War on Plastic Bags Continues As Massachusetts Senate Tries To Save the Whales
By State House News Service | July 13, 2018, 10:54 EDT
By Colin Young
State House News Service
The Massachusetts Senate went on record again Thursday in favor of a statewide ban on single-use plastic bags with sponsors pointing to the harm such bags have done to whales, but then rejected a proposal whose sponsor said was intended to reduce the risk of sea mammal entanglement.
Debating an environmental bond bill, the Senate adopted a state Senator Jamie Eldridge amendment to ban stores from providing single-use carryout bags to customers at the point of sale starting in August 2019.
Speaking on the amendment, Eldridge (D-Acton) mentioned a whale that died in Thailand in June and was found to have 80 plastic bags in its stomach.

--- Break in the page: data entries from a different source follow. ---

-- ==== Sys2Proof/Laws/Rom.lean ====
section
/-! SUPPORT. The CRC loop as an iterate, and the size check as bounds on the length (42_rom_container.md R177). -/

namespace Sys2Proof.Machine

theorem crcShifts_eq_iterate (n : Nat) (c : Half) : crcShifts n c = crcShift^[n] c := by
  induction n generalizing c with
  | zero => rfl
  | succ n ih => exact ih _

theorem crcBytes_append (c : Half) (a b : List Byte) : crcBytes c (a ++ b) = crcBytes (crcBytes c a) b :=
  List.foldl_append

theorem paddedLength_eq (len : Word) : paddedLength len = (len.toNat + 15) / 16 * 16 := rfl

theorem payloadCount_eq (len : Word) : payloadCount len = ((len.toNat + 15) / 16 * 16 - 192) / 4 := rfl

theorem sizeError_def (len : Word) :
    sizeError len =
      if (len.toNat + 15) / 16 * 16 > 262144 then some .tooLarge
      else if (len.toNat + 15) / 16 * 16 < 448 then some .tooSmall else none := rfl

theorem sizeError_small {len : Word} (h : len.toNat ≤ 432) : sizeError len = some .tooSmall := by
  rw [sizeError_def, if_neg (by omega), if_pos (by omega)]

theorem sizeError_large {len : Word} (h : 262145 ≤ len.toNat) : sizeError len = some .tooLarge := by
  rw [sizeError_def, if_pos (by omega)]

/-- The accepted lengths. -/
theorem sizeError_none_iff (len : Word) : sizeError len = none ↔ 433 ≤ len.toNat ∧ len.toNat ≤ 262144 := by
  rw [sizeError_def]
  split
  · simp only [reduceCtorEq, false_iff]
    omega
  · split
    · simp only [reduceCtorEq, false_iff]
      omega
    · simp only [true_iff]
      omega

end Sys2Proof.Machine
end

“There is no need for our sealife or wildlife to have such an ending of their lives,” Eldridge said.
State Senator Cynthia Creem (D-Newton) also spoke in favor of the amendment, holding up a photo of a whale and pointing senators to the Internet to find examples of other animals dying as a result of plastic bag waste.
“If we care not only about our environment but we care about those that live in the ocean and we care about our children and our future, we cannot have these plastic bags strewn around,” Creem said.

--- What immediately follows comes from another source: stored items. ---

/-- The seal is made of recorded bytes. -/
theorem alike_sealCrc {s t : State} (h : Alike s t) (hp : s.phase = .prepCrc) : Alike (sealCrc s) (sealCrc t) := by
  obtain ⟨x, rfl, hx⟩ := h
  obtain ⟨-, hhsb⟩ := hx.1 (by rw [hp]; decide)
  obtain ⟨-, -, hfcb⟩ := hx.2 (by rw [hp]; decide)
  refine ⟨x, ?_, recorded_movedTo .prepCrc .sendCrc hp hx (by decide) (by decide)⟩
  simp [sealCrc, withLeftover, hhsb, hfcb]

/-- An instruction of a running upload is a wire word. -/
theorem opcode_of_inPlace {i : Instr} {s : State} (h : inPlace i s = true) (hu : s.phase ≠ .unit) :
    i.opcode? = none := by
  cases i <;> simp [inPlace, hu] at h <;> rfl

/-- A response does the same in both uploads. -/
theorem alike_onResponse {i : Instr} {s₀ t₀ s t : State} (r : Half) (hi : i.opcode? = none)
    (hidx : t₀.hidx = s₀.hidx) (hp : inPlace i s = true) (h : Alike s t) :
    Alike (onResponse i s₀ r s) (onResponse i t₀ r t) := by
  have moved (p q : Phase) (hs : s.phase = p) (h1 : seedKnown q = true → seedKnown p = true)
      (h2 : cipherKnown q = true → cipherKnown p = true) : Alike { s with phase := q } { t with phase := q } := by
    obtain ⟨x, rfl, hx⟩ := h
    exact ⟨x, rfl, recorded_movedTo p q hs hx h1 h2⟩
  cases i <;> simp [Instr.opcode?] at hi <;> simp [inPlace] at hp <;> simp only [onResponse]
  case wPoll =>
    have hphase : t.phase = s.phase := by
      obtain ⟨x, rfl, -⟩ := h
      rfl
    rw [hphase]
    split
    · exact alike_discoverResponse r h
    · exact alike_stabilizeResponse r h
  case wPr1 =>
    apply alike_demand h
    obtain ⟨x, rfl, -⟩ := h
    exact ⟨x, rfl, recorded_of_unknown .headers rfl (by decide)⟩
  case wHdr =>
    rw [hidx]
    apply alike_demand h
    obtain ⟨x, rfl, hx⟩ := h
    exact ⟨x, rfl, hx⟩
  case wHdrend => exact alike_demand h (moved .headers .pr2 hp.1 (by decide) (by decide))
  case wPr2 => exact alike_demand h (moved .pr2 .palette hp (by decide) (by decide))
  case wPal => exact alike_poll h (alike_recordSeed r h)
  case wHs => exact alike_demand h (moved .handshake .fixedDelay hp (by decide) (by decide))
  case wLen => exact alike_demand h (alike_startMain r h hp)
  case wData => exact alike_dataSent h hp.1
  case wCrcreq =>
    apply alike_poll h
    obtain ⟨x, rfl, hx⟩ := h
    exact ⟨x, rfl, hx⟩
  case wCrcgo => exact alike_demand h (alike_sealCrc h hp.1)
  case wCrc =>
    apply alike_demand h
    obtain ⟨x, rfl, -⟩ := h
    exact ⟨x, rfl, recorded_of_unknown .done rfl (by decide)⟩

/-- In phase 10 both ciphers advance from the same registers. -/
theorem alike_beforeTransfer {i : Instr} {s t : State} (hp : inPlace i s = true) (h : Alike s t) :
    Alike (beforeTransfer i s) (beforeTransfer i t) := by
  cases i
  case wData d =>
    obtain ⟨x, rfl, hx⟩ := h
    have hmain : s.phase = .main := by simp [inPlace] at hp; exact hp.1
    obtain ⟨hlcg, hpos, hfcb⟩ := hx.2 (by rw [hmain]; decide)
    simp only [beforeTransfer]
    rw [withLeftover_xhalf]
    split
    · exact ⟨x, rfl, hx⟩
    · refine ⟨{ x with lcg := lcgNext x.lcg, pos := x.pos - Config.posStep }, rfl, hx.1, fun _ => ⟨?_, ?_, hfcb⟩⟩
      · exact congrArg lcgNext hlcg
      · exact congrArg (· - Config.posStep) hpos
  all_goals exact h

/-! ### Steps of two uploads -/

theorem inPlace_alike {i : Instr} {s t : State} (h : Alike s t) : inPlace i t = inPlace i s := by
  obtain ⟨x, rfl, -⟩ := h
  cases i <;> rfl

/-- A wire word does the same in both uploads. -/
theorem alike_exec {i : Instr} {s t s' : State} (h : Alike s t) (hi : i.opcode? = none) (hs : exec i s = .next s') :
    ∃ t', exec i t = .next t' ∧ Alike s' t' := by
  obtain ⟨hwait, hidx⟩ : t.wait = s.wait ∧ t.hidx = s.hidx := by
    obtain ⟨x, rfl, -⟩ := h
    exact ⟨rfl, rfl⟩
  have hpoll : pollDelay i t = pollDelay i s := by cases i <;> simp [Instr.opcode?] at hi <;> rfl
  have hword : sentWord i t = sentWord i s := by cases i <;> simp [Instr.opcode?] at hi <;> rfl
  rcases exec_next_cases hs with ⟨ho, -⟩ | ⟨ho, -⟩ | ⟨rfl, -⟩ | ⟨d, hp, hd, hw, rfl⟩ | ⟨hp, hw, rfl⟩
  · rw [hi] at ho; cases ho
  · rw [hi] at ho; cases ho
  · cases hi
  · exact ⟨_, exec_inPlace_delay ((inPlace_alike h).trans hp) (hpoll.trans hd) (hwait.trans hw), alike_delayEnds d h⟩
  · refine ⟨_, exec_inPlace_transfer ((inPlace_alike h).trans hp) (by rwa [hpoll, hwait]), ?_⟩
    rw [hword]
    have hbefore : Alike (beforeTransfer i s) (beforeTransfer i t) := alike_beforeTransfer hp h
    have hplace : inPlace i (beforeTransfer i s) = true := (inPlace_beforeTransfer i i s).trans hp
    refine alike_transfer _ hbefore fun r rx tr => alike_onResponse r hi hidx ?_ (alike_readDone hbefore rx tr)
    exact (inPlace_readDone i _ rx tr).trans hplace

/-- The moves that O46 lets the agents make while the upload runs. -/
def TransportMove (m : Input) : Prop :=
  m = .turn ∨ (∃ x : RxItem, m = .deliver x) ∨ m = .failNextWrite

theorem transportMove_nextMove {s : State} (h : ∀ m ∈ s.inputs, TransportMove m) : TransportMove s.nextMove := by
  unfold State.nextMove
  cases hin : s.inputs with
  | nil => exact .inl rfl
  | cons m l => exact h m (by simp [hin])

/-- The sequencer stands at the same word in both uploads: what the word is made of has been recorded. -/
theorem blockInstr_alike {s t : State} (h : Alike s t) (hu : s.phase ≠ .unit) : blockInstr t = blockInstr s := by
  obtain ⟨x, rfl, hseed, hcipher⟩ := h
  unfold blockInstr
  rw [withLeftover_phase]
  cases hp : s.phase <;> simp only [hp] at hseed hcipher
  case unit => exact absurd hp hu
  case handshake =>
    obtain ⟨-, hhsb⟩ := hseed rfl
    exact congrArg (fun b => some (Instr.wHs b)) hhsb
  case main =>
    obtain ⟨hlcg, hpos, -⟩ := hcipher rfl
    have hword (src : Word) : dataWord (withLeftover x s) src = dataWord s src := by
      simp [dataWord, withLeftover, hlcg, hpos]
    simp only [hword]
    rfl
  all_goals rfl

theorem alike_pop {s t : State} (h : Alike s t) : Alike s.pop t.pop := by
  obtain ⟨x, rfl, hx⟩ := h
  exact ⟨x, rfl, hx⟩

theorem nextMove_alike {s t : State} (h : Alike s t) : t.nextMove = s.nextMove := by
  obtain ⟨x, rfl, -⟩ := h
  rfl

/-- Of the moves of the transport only the block's turn runs an instruction. -/
theorem nextInstr_transport {s : State} (hm : TransportMove s.nextMove) :
    nextInstr s = if s.nextMove = .turn then blockInstr s else none := by
  unfold nextInstr
  rcases hm with hm | ⟨x, hm⟩ | hm <;> simp [hm]

/-- The block's turn without a word does the same in both uploads. -/
theorem alike_turnWithoutWord {s t s' : State} (h : Alike s t) (hs : turnWithoutWord s = .next s') :
    ∃ t', turnWithoutWord t = .next t' ∧ Alike s' t' := by
  have halike := h
  obtain ⟨x, rfl, hx⟩ := h
  rcases turnWithoutWord_next hs with ⟨hp, rfl⟩ | ⟨hp, hle, rfl⟩ | ⟨hp, hp', rfl⟩
  · refine ⟨fixedDelayStep (withLeftover x s), by simp only [turnWithoutWord, withLeftover_phase, hp], x, rfl, ?_⟩
    exact recorded_movedTo (s := delayEnds Config.delayUs s) .fixedDelay .length hp hx (by decide) (by decide)
  · refine ⟨leaveMain (withLeftover x s), ?_, alike_leaveMain halike hp⟩
    have hpidx : ¬(withLeftover x s).pidx.toNat < (withLeftover x s).nwords.toNat := Nat.not_lt.2 hle
    simp only [turnWithoutWord, withLeftover_phase, hp, if_neg hpidx]
  · refine ⟨withLeftover x s', ?_, halike⟩
    unfold turnWithoutWord
    rw [withLeftover_phase]
    cases hph : s'.phase
    case fixedDelay => exact absurd hph hp
    case main => exact absurd hph hp'
    all_goals rfl

/-- A step of the block or the transport does the same in both uploads. -/
theorem alike_step {s t s' : State} (h : Alike s t) (hu : s.phase ≠ .unit) (hm : TransportMove s.nextMove)
    (hs : step s = .next s') : ∃ t', step t = .next t' ∧ Alike s' t' := by
  have hmove : t.nextMove = s.nextMove := nextMove_alike h
  have hinstr : nextInstr t = nextInstr s := by
    rw [nextInstr_transport hm, nextInstr_transport (hmove ▸ hm), hmove, blockInstr_alike h hu]
  rcases step_next_cases hs with ⟨i, hn, hi⟩ | ⟨hn, ho⟩
  · rw [step_of_instr (hinstr.trans hn)]
    have hplace : inPlace i s = true := by
      rw [nextInstr_transport hm] at hn
      split at hn
      · exact inPlace_of_blockInstr hn hu
      · cases hn
    exact alike_exec (alike_pop h) (opcode_of_inPlace hplace hu) hi
  · rw [step_of_none (hinstr.trans hn), otherStep, hmove]
    rcases hm with hm | ⟨y, hm⟩ | hm <;> rw [hm] at ho ⊢
    · exact alike_turnWithoutWord (alike_pop h) ho
    · cases ho
      obtain ⟨x, rfl, hx⟩ := h
      exact ⟨_, rfl, x, rfl, hx⟩
    · cases ho
      obtain ⟨x, rfl, hx⟩ := h
      exact ⟨_, rfl, x, rfl, hx⟩

/-! ### Runs -/

theorem inputs_of_hostFields {s t : State} (h : hostFields t = hostFields s) : t.inputs = s.inputs := by
  simp only [hostFields, Prod.mk.injEq] at h
  obtain ⟨-, -, -, -, -, -, hin, -⟩ := h
  exact hin

/-- A step takes its move off the schedule. -/
theorem inputs_step {s t : State} (hm : TransportMove s.nextMove) (h : step s = .next t) :
    t.inputs = s.inputs.tail := by
  rcases step_next_cases h with ⟨i, -, hi⟩ | ⟨-, ho⟩
  · exact inputs_of_hostFields (frame_exec hi).host
  · rcases hm with hm | ⟨x, hm⟩ | hm <;> rw [hm] at ho
    · rcases turnWithoutWord_next ho with ⟨-, rfl⟩ | ⟨-, -, rfl⟩ | ⟨-, -, rfl⟩ <;> rfl
    · cases ho; rfl
    · cases ho; rfl

/-- Without a command PHASE never becomes UNIT. -/
theorem phase_ne_unit_step {s t : State} (hm : TransportMove s.nextMove) (hu : s.phase ≠ .unit)
    (h : step s = .next t) : t.phase ≠ .unit := by
  have hr (w : Bool) : s.nextMove ≠ .reset w := by
    rcases hm with hm | ⟨x, hm⟩ | hm <;> simp [hm]
  have hc (v : Word) : s.nextMove ≠ .hostWrite .cmd v := by
    rcases hm with hm | ⟨x, hm⟩ | hm <;> simp [hm]
  intro ht
  cases hb : s.busy with
  | true =>
    rcases phaseMove_step h hr hb with hp | hp | ⟨hp, -⟩ | ⟨-, h12, hp⟩
    · exact hu (hp.symm.trans ht)
    · rw [ht] at hp; cases hp
    · exact hu hp
    · have h15 : t.phase.code.toNat = 15 := by rw [ht]; rfl
      omega
  | false =>
    rcases phase_step_idle h hr hb with hp | ⟨⟨v, hv⟩, -⟩
    · exact hu (hp.symm.trans ht)
    · exact hc v hv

Later Thursday, the Senate rejected an amendment that Minority Leader Bruce Tarr filed to remove the requirement that all lobster and crab traps in the waters of Gosnold each be attached to its own line.
Arguing for his amendment, Tarr said that if each trap must be strung on its own line — rather than using one line for several traps as is customary elsewhere — the risk of whale and other marine life entanglement is greater. Tarr’s amendment was rejected.